I disagree with Relatively Prime. Schools, especially if you are talking to admissions officers (not the secretary), will, or at least should, give you advice based on your scenario. Two separate cases:
A friend had good grades, lots of research and some clinical experience and probably great LORs. Then she took the MCAT and bombed it (in the mid-20s range). She called her first choice school, which happened to be the state school, and told them the dilemma. They told her that based on all of her ECs and grades, that her score would not preclude an interview and real consideration before the adcom (she did get an interview).

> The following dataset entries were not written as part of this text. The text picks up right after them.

-- ==== Sys2Proof/Laws/Ops.lean ====
section
/-! SUPPORT. One lemma for each shared operation, saying everything it can do; the laws of frames, of fetching and of
one step. -/

namespace Sys2Proof.Machine

/-! ## Frames -/

theorem Frame.refl (w : List Part) (s : State) : Frame w s s := fun p _ => by cases p <;> rfl

theorem Frame.mono {w w' : List Part} {s t : State} (h : Frame w s t) (sub : ∀ p ∈ w, p ∈ w') : Frame w' s t :=
  fun p hp => h p fun hw => hp (sub p hw)

theorem Part.same_trans {s t u : State} (p : Part) (a : p.same s t) (b : p.same t u) : p.same s u := by
  cases p <;> exact Eq.trans b a

theorem Frame.trans {w : List Part} {s t u : State} (a : Frame w s t) (b : Frame w t u) : Frame w s u :=
  fun p hp => p.same_trans (a p hp) (b p hp)

/-- Writing one register changes that register alone. -/
theorem write_frame (r : Reg) (v : Byte) (s : State) : Frame [.reg r] s (s.write r v) := by
  intro p hp
  cases p with
  | reg q => exact State.read_write_ne (fun h => hp (by simp [h])) _ _
  | _ => rfl

/-- Register files that read alike are alike. -/
theorem Regs.ext_get {f g : Regs} (h : ∀ r, f.get r = g.get r) : f = g := by
  cases f
  cases g
  have rbr := h .rbr
  have thr := h .thr
  have ier := h .ier
  have lcr := h .lcr
  have mcr := h .mcr
  have scr := h .scr
  have dll := h .dll
  have dlm := h .dlm
  simp only [Regs.get] at rbr thr ier lcr mcr scr dll dlm
  simp [rbr, thr, ier, lcr, mcr, scr, dll, dlm]

/-- Two states that differ at most in one register differ by one write. -/
theorem Frame.eq_write {r : Reg} {s t : State} (h : Frame [.reg r] s t) : t = s.write r (t.read r) := by
  have regs : t.regs = (s.write r (t.read r)).regs := by
    apply Regs.ext_get
    intro q
    change t.read q = (s.write r (t.read r)).read q
    by_cases same : q = r
    · rw [same, State.read_write_same]
    · rw [State.read_write_ne same]; exact h (.reg q) (by simp [same])
  have rx := h .rx (by simp)
  have tx := h .tx (by simp)
  have suspended := h .suspended (by simp)
  have life := h .life (by simp)
  have events := h .events (by simp)
  have returned := h .returned (by simp)
  have cfg := h .cfg (by simp)
  have draw := h .draw (by simp)
  have schedule := h .schedule (by simp)
  generalize t.read r = v at regs ⊢
  cases t
  cases s
  simp only [Part.same] at rx tx suspended life events returned cfg draw schedule
  subst rx tx suspended life events returned cfg draw schedule
  exact congrArg (fun f => State.mk f _ _ _ _ _ _ _ _ _) regs

/-! ## How operations begin and end -/

theorem whenRunning_of_running {s : State} (h : s.life = .running) (op : State → Result) : whenRunning s op = op s := by
  simp [whenRunning, h]

/-- An operation behind the lifecycle precondition completes only in `Running`. -/
theorem whenRunning_next {s t : State} {op : State → Result} (h : whenRunning s op = .next t) :
    s.life = .running ∧ op s = .next t := by
  unfold whenRunning at h
  split at h <;> first | exact ⟨‹_›, h⟩ | cases h

theorem whenRunning_aborted {s : State} (h : s.life = .aborted) (op : State → Result) :
    whenRunning s op = .fault .deviceAborted := by
  simp [whenRunning, h]

theorem whenRunning_stopped {s : State} (h : s.life = .stopped) (op : State → Result) :
    whenRunning s op = .refused .deviceStopped := by
  simp [whenRunning, h]

theorem whenRunning_unconstructed {s : State} (h : s.life = .unconstructed) (op : State → Result) :
    whenRunning s op = .refused .notConstructed := by
  simp [whenRunning, h]

@[simp] theorem emit_eq (e : Event) (s : State) : s.emit e = s.emitAll [e] := rfl

@[simp] theorem trace_eq (kind : AccessKind) (off : Offset) (v : Byte) (s : State) :
    s.trace kind off v = s.emitAll (traceEvents s.cfg kind off v) := rfl

theorem finish_next (s : State) : finish s = .next (s.setReturned none) := rfl

theorem finishLoad_next (off : Offset) (v : Byte) (s : State) :
    finishLoad off v s = .next ((s.emitAll (traceEvents s.cfg .load off v)).setReturned (some v)) := rfl

theorem finishStore_next (off : Offset) (v : Byte) (s : State) :
    finishStore off v s = .next ((s.emitAll (traceEvents s.cfg .store off v)).setReturned none) := rfl

theorem loadReg_running {s : State} (h : s.life = .running) (r : Reg) (off : Offset) :
    loadReg r off s =
      .next ((s.emitAll (traceEvents s.cfg .load off (s.read r))).setReturned (some (s.read r))) := by
  rw [loadReg, whenRunning_of_running h, finishLoad_next]

theorem storeReg_running {s : State} (h : s.life = .running) (r : Reg) (off : Offset) (stored v : Byte) :
    storeReg r off stored v s =
      .next (((s.write r stored).emitAll (traceEvents s.cfg .store off v)).setReturned none) := by
  rw [storeReg, whenRunning_of_running h, finishStore_next]; rfl

theorem storeDiscarded_running {s : State} (h : s.life = .running) (off : Offset) (v : Byte) :
    storeDiscarded off v s = .next ((s.emitAll (traceEvents s.cfg .store off v)).setReturned none) := by
  rw [storeDiscarded, whenRunning_of_running h, finishStore_next]

theorem raiseDeviceAbort_next (reason : AbortReason) (s : State) :
    raiseDeviceAbort reason s = .next (((s.emitAll [.abort reason]).setLife .aborted).setReturned none) := rfl

/-- Everything a construction can do. -/
theorem construct_cases (s : State) :
    (s.draw.config.wf = false ∧ construct s = .refused .illegalConfiguration) ∨
      (s.draw.config.wf = true ∧ s.draw.fatal = true ∧ construct s = raiseDeviceAbort .startup s) ∨
      (s.draw.config.wf = true ∧ s.draw.fatal = false ∧ construct s = .next (s.constructed.setReturned none)) := by
  cases hc : s.draw.config.wf <;> cases h : s.draw.fatal <;> simp [construct, hc, h, finish_next]

/-- CONSTRUCT completes only before the first construction and in `Stopped`. -/
theorem execConstruct_next {s t : State} (h : execConstruct s = .next t) :
    (s.life = .unconstructed ∨ s.life = .stopped) ∧ construct s = .next t := by
  unfold execConstruct at h
  split at h <;> simp_all

/-! ## The FIFOs -/

theorem latchRbr_empty {s : State} (h : s.rx = []) : s.latchRbr = s := by simp [State.latchRbr, h]

theorem latchRbr_cons {s : State} {b : Byte} {rest : List Byte} (h : s.rx = b :: rest) :
    s.latchRbr = (s.write .rbr b).setRx rest := by simp [State.latchRbr, h]

@[simp] theorem latchRbr_rx (s : State) : s.latchRbr.rx = s.rx.tail := by
  unfold State.latchRbr; split <;> simp_all

@[simp] theorem latchRbr_rbr (s : State) : s.latchRbr.read .rbr = s.rx.headD (s.read .rbr) := by
  unfold State.latchRbr; split <;> simp_all

/-- Latching RBR changes RBR and the receive FIFO alone. -/
theorem latchRbr_frame (s : State) : Frame [.reg .rbr, .rx] s s.latchRbr := by
  unfold State.latchRbr
  split
  · exact Frame.refl _ _
  · intro p hp
    cases p with
    | reg r => exact State.read_write_ne (fun h => hp (by simp [h])) _ _
    | rx => simp at hp
    | _ => rfl

theorem readOne_empty {s : State} (h : s.rx = []) : s.readOne = (0, s) := by simp [State.readOne, h]

theorem readOne_cons {s : State} {b : Byte} {rest : List Byte} (h : s.rx = b :: rest) :
    s.readOne = (b, s.setRx rest) := by simp [State.readOne, h]

@[simp] theorem rxPush_eq (b : Byte) (s : State) : s.rxPush b = s.setRx (s.rx ++ [b]) := rfl

@[simp] theorem writeOne_eq (v : Byte) (s : State) : s.writeOne v = s.setTx (s.tx ++ [v]) := rfl

theorem hasInput_iff (s : State) : s.hasInput = true ↔ s.rx ≠ [] := by
  cases h : s.rx <;> simp [State.hasInput, h]

theorem rxFull_iff (s : State) : s.rxFull = true ↔ ∃ depth, s.cfg.rxDepth = some depth ∧ depth ≤ s.rx.length := by
  unfold State.rxFull
  split <;> simp_all

/-- HOST_RX in `Running` does one of three things. -/
theorem execHostRx_cases {s : State} (h : s.life = .running) (b : Byte) :
    (s.suspended = true ∧ execHostRx b s = .next (s.setReturned none)) ∨
      (s.suspended = false ∧ s.rxFull = true ∧ execHostRx b s = .refused .rxFull) ∨
      (s.suspended = false ∧ s.rxFull = false ∧
        execHostRx b s = .next ((s.setRx (s.rx ++ [b])).setReturned none)) := by
  cases hs : s.suspended <;> cases hf : s.rxFull <;>
    simp [execHostRx, whenRunning_of_running h, hs, hf, finish_next]

/-- HOST_TX_POP in `Running` has a step exactly when a byte is queued. -/
theorem execHostTxPop_cases {s : State} (h : s.life = .running) :
    (s.tx = [] ∧ execHostTxPop s = .refused .txEmpty) ∨
      ∃ b rest, s.tx = b :: rest ∧
        execHostTxPop s =
          .next (((s.setTx rest).emitAll (if s.draw.ok then [.hostOut b] else [])).setReturned none) := by
  cases ht : s.tx with
  | nil => exact .inl ⟨rfl, by simp [execHostTxPop, whenRunning_of_running h, ht]⟩
  | cons b rest =>
    refine .inr ⟨b, rest, rfl, ?_⟩
    cases hk : s.draw.ok <;>
      simp [execHostTxPop, whenRunning_of_running h, ht, hk, finish_next, State.emitAll, State.setTx,
        State.setReturned]

/-! ## Bus accesses -/

theorem windowOffset_of_offset (c : Config) (off : Offset) : windowOffset c (c.uartBase + off.toNat) = some off := by
  have h := off.isLt
  simp [windowOffset, Config.inWindow, h]

theorem windowOffset_eq_none {c : Config} {addr : Nat} (h : c.inWindow addr = false) : windowOffset c addr = none := by
  simp [windowOffset, h]

/-! ## Fetching -/

theorem fetch_request {s : State} {w : RequestWord} {d : Draw} {rest : List Input}
    (h : s.schedule = .request w d :: rest) : fetch s = fetchWord w ((s.setSchedule rest).setDraw d) := by
  simp [fetch, h, fetchInput]

theorem fetch_bus {s : State} {a : BusAccess} {rest : List Input} {r : Request} (h : s.schedule = .bus a :: rest)
    (hr : busRequest s.cfg a = .ok r) : fetch s = fetchWord r.word (s.setSchedule rest) := by
  simp [fetch, h, fetchInput, hr]

theorem fetch_bridgeFault {s : State} {rest : List Input} (h : s.schedule = .bridgeFault :: rest) :
    fetch s = .bridgeFault (s.setSchedule rest) := by
  simp [fetch, h, fetchInput]

/-- A fetched word is decoded under the DLAB of the state it runs from. -/
theorem fetchWord_op {w : RequestWord} {s t : State} {i : Instr} (h : fetchWord w s = .op i t) :
    t = s ∧ decode w s.dlab = .ok i := by
  unfold fetchWord at h
  split at h <;> simp_all

theorem fetchWord_ne_bridgeFault (w : RequestWord) (s t : State) : fetchWord w s ≠ .bridgeFault t := by
  unfold fetchWord; split <;> simp

/-- Fetching touches only the schedule and the draws. -/
theorem fetch_op_frame {s t : State} {i : Instr} (h : fetch s = .op i t) : Frame [.draw, .schedule] s t := by
  unfold fetch at h
  split at h
  · cases h
  · unfold fetchInput at h
    split at h
    · obtain ⟨rfl, -⟩ := fetchWord_op h
      intro p hp; cases p <;> first | rfl | simp at hp
    · split at h
      · obtain ⟨rfl, -⟩ := fetchWord_op h
        intro p hp; cases p <;> first | rfl | simp at hp
      · cases h
    · cases h

theorem fetch_bridgeFault_frame {s t : State} (h : fetch s = .bridgeFault t) : Frame [.schedule] s t := by
  unfold fetch at h
  split at h
  · cases h
  · unfold fetchInput at h
    split at h
    · exact absurd h (fetchWord_ne_bridgeFault _ _ _)
    · split at h
      · exact absurd h (fetchWord_ne_bridgeFault _ _ _)
      · cases h
    · cases h
      intro p hp; cases p <;> first | rfl | simp at hp

/-- Everything a step that completes can be: an operation of the table, or the bridge's fault step. -/
theorem step_next {s t : State} (h : step s = .next t) :
    (∃ i u, fetch s = .op i u ∧ exec i u = .next t) ∨ (∃ u, fetch s = .bridgeFault u ∧ execBridgeFault u = .next t) := by
  unfold step at h
  split at h
  · exact .inl ⟨_, _, ‹_›, h⟩
  · exact .inr ⟨_, ‹_›, h⟩
  · cases h

/-- The bridge's fault step completes only in `Running`, into `Aborted`. -/
theorem execBridgeFault_next {s t : State} (h : execBridgeFault s = .next t) :
    s.life = .running ∧ t = ((s.emitAll [.abort .wait]).setLife .aborted).setReturned none := by
  obtain ⟨hr, hn⟩ := whenRunning_next h
  rw [raiseDeviceAbort_next] at hn
  exact ⟨hr, by injection hn with hn; exact hn.symm⟩

end Sys2Proof.Machine
end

Another friend had an awesome application. Grades, LORs, experience, research...the whole nine yards. Wanted to go into MD/PhD. Took the August MCAT and bombed it (low to mid-20s). Called every single school he had applied to (he had already sent his AMCAS), and each one of them told him that he needs to withdraw his application, take the MCAT again, and apply next year (which he did, and ended up getting into several MD/PhD programs).
Point: if you talk to the right people in the admissions offices of the schools you are applying to, you will get answers. They may not be the answers you like to hear, but they should be honest with you.
Yesm, as long as you have an otherwise strong applicaton (great ECs, great LORs, and a great personal statement) you should be fine. Just build up that GPA by kicking ass in upper division science courses this coming year.